Federal Shutdown, Russian Style: All Work and No Pay
| MOSCOW
WHEN more than half-a-million Russian coal miners from the icy Siberian Pacific to the Arctic reaches of Europe went on strike last week, they succeeded in extracting the promise of $2.2 billion, a $600 million increase, from the federal budget this year.
But the plight of miners, some of whom had not been paid since October, is only a window on a problem that permeates the economy. For too many Russians, life has become all work and no pay.
Nonpayment of wages and pensions has become political dynamite for Russian President Boris Yeltsin, who is depending heavily on a pending $9 billion loan from the International Monetary Fund to help the government meet its budget.

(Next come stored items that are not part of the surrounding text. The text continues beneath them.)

/-- Translation of a global virtual address below 2⁵⁶. `engine`: aperture leaves serve engine requests only (R20). -/
def State.xlat (s : State) (p ctx : Nat) (level engine : Bool) (a : Acc) (va : Nat) : Xl :=
  match s.leafOf p ctx va with
  | .bad cause => .bad cause
  | .ok e size =>
    let pa := pteAddr e + va % 2 ^ size
    if !leafAllows e a level then .bad cProtection
    else if isAperture (paLocal pa) && !engine then .bad cProtection
    else .ok (paDev pa) (paLocal pa) (pteMtype e)

/-! ## KV space (R42–R46) -/

/-- A KV address through the descriptor and the two table levels, each read at its home (R42–R45). A descriptor array that lies outside the HBM
ranges gives PROTECTION, and its granule is not checked against the partition's grant: the spec states neither (log 83). -/
def State.kvWalk (s : State) (p : Nat) (handle : Word) (off : Nat) (write : Bool) : Xl :=
  let base := (s.part p).kvdesc
  let log2n := bitsOf base 56 8
  let gen := bitsOf handle 24 8
  let idx := bitsOf handle 0 24
  if gen = 0 || log2n = 0 || idx ≥ 2 ^ log2n then .bad cProtection
  else
    let da := bitsOf base 5 43 * 32 + 32 * idx
    let lo := s.read64 da
    let hi := s.read64 (da + 8)
    let l1 := bitsOf lo 12 40 * 4096
    let sz := 13 + bitsOf hi 48 2
    let limit := bitsOf hi 0 20
    if !isHbm da || !lo.getLsbD 63 || bitsOf hi 56 8 ≠ gen then .bad cProtection
    else if bitsOf lo 52 11 ≠ 0 || bitsOf lo 0 12 ≠ 0 || bitsOf hi 20 28 ≠ 0 || bitsOf hi 50 6 ≠ 0 || limit > 2 ^ (32 - sz) ||
        paDev l1 ≠ s.dev || !isHbm (paLocal l1) || !s.holds p s.dev (granuleOf (paLocal l1)) then .bad cProtection
    else
      let page := off / 2 ^ sz
      if page ≥ limit then .bad cKvMiss
      else
        let e1 := s.read64 (paLocal l1 + 8 * (page / 512))
        let next := bitsOf e1 12 40 * 4096
        if !e1.getLsbD 63 then .bad cKvMiss
        else if bitsOf e1 52 11 ≠ 0 || bitsOf e1 0 12 ≠ 0 || paDev next ≠ s.dev || !isHbm (paLocal next) ||
            !s.holds p s.dev (granuleOf (paLocal next)) then .bad cProtection
        else
          let e2 := s.read64 (paLocal next + 8 * (page % 512))
          let pg := bitsOf e2 13 39 * 8192
          if !e2.getLsbD 63 then .bad cKvMiss
          else if bitsOf e2 52 10 ≠ 0 || bitsOf e2 0 13 ≠ 0 || pg % 2 ^ sz ≠ 0 || !s.domain.contains (paDev pg) ||
              !isHbm (paLocal pg) || !s.holds p (paDev pg) (granuleOf (paLocal pg)) then .bad cProtection
          else if write && !e2.getLsbD 62 then .bad cProtection
          else .ok (paDev pg) (paLocal pg + off % 2 ^ sz) 1

/-- A KV page that a die's KV map units hold. -/
def State.kvAt (s : State) (p die : Nat) (handle : Word) (off : Nat) : Option TlbEntry :=
  s.tlb.find? fun t => t.kind == 1 && t.place == kvPlace die && t.part == p && t.ctx == handle.toNat && t.page == off / 2 ^ t.size

/-- A KV address translated, through the cache of a die's KV map units (R46): `kind` 1 holds the page's address and WR. -/
def State.kvXlat (s : State) (p die : Nat) (handle : Word) (off : Nat) (write : Bool) : Xl :=
  match s.kvAt p die handle off with
  | some t =>
    if write && !t.entry.getLsbD 62 then .bad cProtection
    else .ok (paDev (bitsOf t.entry 0 52)) (paLocal (bitsOf t.entry 0 52) + off % 2 ^ t.size) 1
  | none => s.kvWalk p handle off write

/-- Cache a KV page (8 KiB parts, the least page size). -/
def State.kvFill (s : State) (p die : Nat) (handle : Word) (off : Nat) : State :=
  match s.kvXlat p die handle off false with
  | .ok dev pa _ =>
    if (s.kvAt p die handle off).isSome then s
    else
      let wr := match s.kvWalk p handle off true with
        | .ok _ _ _ => 2 ^ 62
        | .bad _ => 0
      let t : TlbEntry := ⟨kvPlace die, p, 1, handle.toNat, off / 8192, 13, BitVec.ofNat 64 (wr + dev * 2 ^ 48 + (pa - off % 8192))⟩
      { s with tlb := putTlb s.tlb t }
  | .bad _ => s

/-! ## Locations of a SIMT access -/

/-- What a lane's address names: a location, or the cause and fault address its check reports (R348). -/
inductive Res where
  | ok (l : Loc)
  | bad (cause : BitVec 8) (addr : DWord)
  deriving DecidableEq, Repr

/-- A global or private address (R346, R17, R32). -/
def State.resGlobal (s : State) (c : Crew) (ctx : Nat) (a : Acc) (sum : Int) (n : Nat) : Res :=
  let w := BitVec.ofInt 64 sum
  if sum < 0 || sum ≥ 2 ^ 56 then .bad cProtection w
  else if sum.toNat % n ≠ 0 then .bad cAlign w
  else
    match s.xlat c.part ctx c.level false a sum.toNat with
    | .ok dev pa mt => .ok ⟨.global, sum.toNat, dev, pa, mt⟩
    | .bad cause => .bad cause w

/-- A gang's local allocation in bytes (R192, R50). -/
def Gang.localSize (g : Gang) : Nat := bitsOf g.lrec 27 9 * 1024

/-- A local address (R50). -/
def State.resLocal (s : State) (c : Crew) (sum : Int) (n : Nat) : Res :=
  let g := s.gang c.gang
  let w := BitVec.ofInt 64 sum
  if sum < 0 || sum ≥ 2 ^ 32 then .bad cProtection w
  else if sum.toNat % n ≠ 0 then .bad cAlign w
  else if sum.toNat + n > g.localSize then .bad cProtection w
  else .ok ⟨.localMem, sum.toNat, s.dev, localAp c.core + g.localBase + sum.toNat, 2⟩

/-- Yard grant j of a launch record: die and yard, when present (R192). -/
def grantOf (lrec : BitVec 4096) (j : Nat) : Option (Nat × Nat) :=
  let w := lrec.extractLsb' (2048 + 64 * j) 64
  if w.getLsbD 63 then some (bitsOf w 6 2, bitsOf w 0 6) else none

/-- Yard grants of a launch record by device yard. -/
def grantedYards (lrec : BitVec 4096) : List Nat :=
  (List.range 4).filterMap fun j =>
    match grantOf lrec j with
    | some (d, y) => some (d * 48 + y)
    | none => none

/-- The mode word of an address generator of a granted yard (R192). -/
def modeWord (lrec : BitVec 4096) (j ag : Nat) : DWord := lrec.extractLsb' (2304 + 64 * (4 * j + ag)) 64

/-- Device yard and offset of a yard address, when it names a yard (R51). -/
def yardParts (a : Nat) : Option (Nat × Nat) :=
  if a / 2 ^ 24 % 64 ≥ 48 || a / 2 ^ 21 % 8 ≠ 0 then none
  else some (a / 2 ^ 30 % 4 * 48 + a / 2 ^ 24 % 64, a % 2 ^ 21)

/-- A yard address (R51). -/
def State.resYard (s : State) (c : Crew) (sum : Int) (n : Nat) : Res :=
  let w := BitVec.ofInt 64 sum
  if sum < 0 || sum ≥ 2 ^ 32 then .bad cProtection w
  else if sum.toNat % n ≠ 0 then .bad cAlign w
  else
    match yardParts sum.toNat with
    | some (y, off) =>
      if (grantedYards (s.gang c.gang).lrec).contains y then .ok ⟨.yard, sum.toNat, s.dev, yardAp y + off, 2⟩
      else .bad cProtection w
    | none => .bad cProtection w

/-- Key of a token record in the pool. -/
def tokKey (handle : Word) : Nat := bitsOf handle 15 2 * 32768 + bitsOf handle 0 15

President Clinton last week backed the IMF loan, offering Mr. Yeltsin critical support just before presidential elections this June. Some Kremlin officials consider the lack of wage and pension payments to be the main reason the Communists placed first in Dec. 17 parliamentary elections.
The IMF is linking the loan to free-market reforms and fiscal discipline in Russia. If Yeltsin's election-year promises of higher social benefits scuttle the loan, then his budget problems will instantly double.
Yet even with the loan, Yeltsin faces plenty of political and fiscal challenges. Nearly a quarter-million schoolteachers were also on strike last week, owed even more money in back pay than the relatively elite miners. Among the doctors, police, and others scattered throughout Russian society whose checks are not yet in the mail are a large proportion of pensioners.
"Wage delays are probably the most serious problem for the government," says Leonid Smirnyagin, in charge of regional political analysis on Yeltsin's staff. "It's shameful for us."
If the problem was lost on anyone in the Russian government, Yeltsin has brought it closer to home. On the long list of payments the Finance Ministry makes every month, the presidential administration has been moved to last on the list. As a result, the staff of the Kremlin, ministries, and parliament are not paid until all the other budget salaries are paid.
Last month, this meant that Moscow officials at all levels got their mid-month paycheck 11 days late.
But delays from Moscow are only part of the problem. In the case of the miners, other enterprises are not paying for their coal. But since those enterprises are often as cash-strapped as the Russian coal industry, the problem still lands at the Kremlin doorstep.
When Moscow sends money for wages or pensions to local administrations or local enterprises, the heads of these local organizations often have other uses for it. Last summer, some local officials were prosecuted for spending pension checks on heat instead. No convictions resulted, and sympathies were divided.
"Pensioners would not like to have their money without heat," says Mikhail Delyagin, an economist on the presidential staff.
Often, says Mr. Delyagin, the heads of local governments and large state enterprises simply keep some of the money for themselves or delay sending salaries on to workers for a few months while the funds earn interest in a personal bank account.
Corruption law in Russia is still fuzzy and undeveloped enough that prosecutions for this kind of self-dealing are unreliable. Yeltsin has fired some heads of administration and cut some of their budgets, says Delyagin, but not publicly.
Yeltsin decreed on Jan. 22 that pay delays should stop on all enterprises paid by the federal budget or those with state shares - which is most large enterprises in the country. A few days earlier, he ordered the Kremlin equivalents of federal marshals and state auditors to investigate how to stop delays, especially at the local level, and to give their reports by mid-February.
But wage payments and pensions do not just depend on enforcing greater discipline down the budget chain, they depend on the Russian government having the money. This is why economists in Russia and the West, having watched Yeltsin finally bring hyperinflation under control, gasped in January when he promised to pay all back wages and pensions while at the same time increasing pensions and student stipends. Like the extra $600 million he just promised to spend on the coal mining industry, none of this expenditure is in the 1996 budget.
The war in the rebel republic of Chechnya is also mostly an off-budget enterprise. Its cost last year was more than twice the budget for the entire coal industry. It is another indirect reason many Russians are going without paychecks.
Delyagin adds that there is also weak resistance to strong lobbies asking for special budget favors. For example, the National Committee on Sports, affiliated with Yeltsin's personal tennis coach, has a virtual monopoly on the import of cigarettes into Russia because it won a special exemption from steep import duties. The exemptions are worth an amount comparable to the federal budget deficit or the Chechen war, says Delyagin.
Yeltsin continues to take small steps toward fiscal discipline. He said last week he will cut his own staff by 20 percent and the prime minister will cut staff in the ministries by 15 percent. Duma Speaker Gennady Seleznyov says he will cut the staff of the lower house of parliament by 15 percent as well.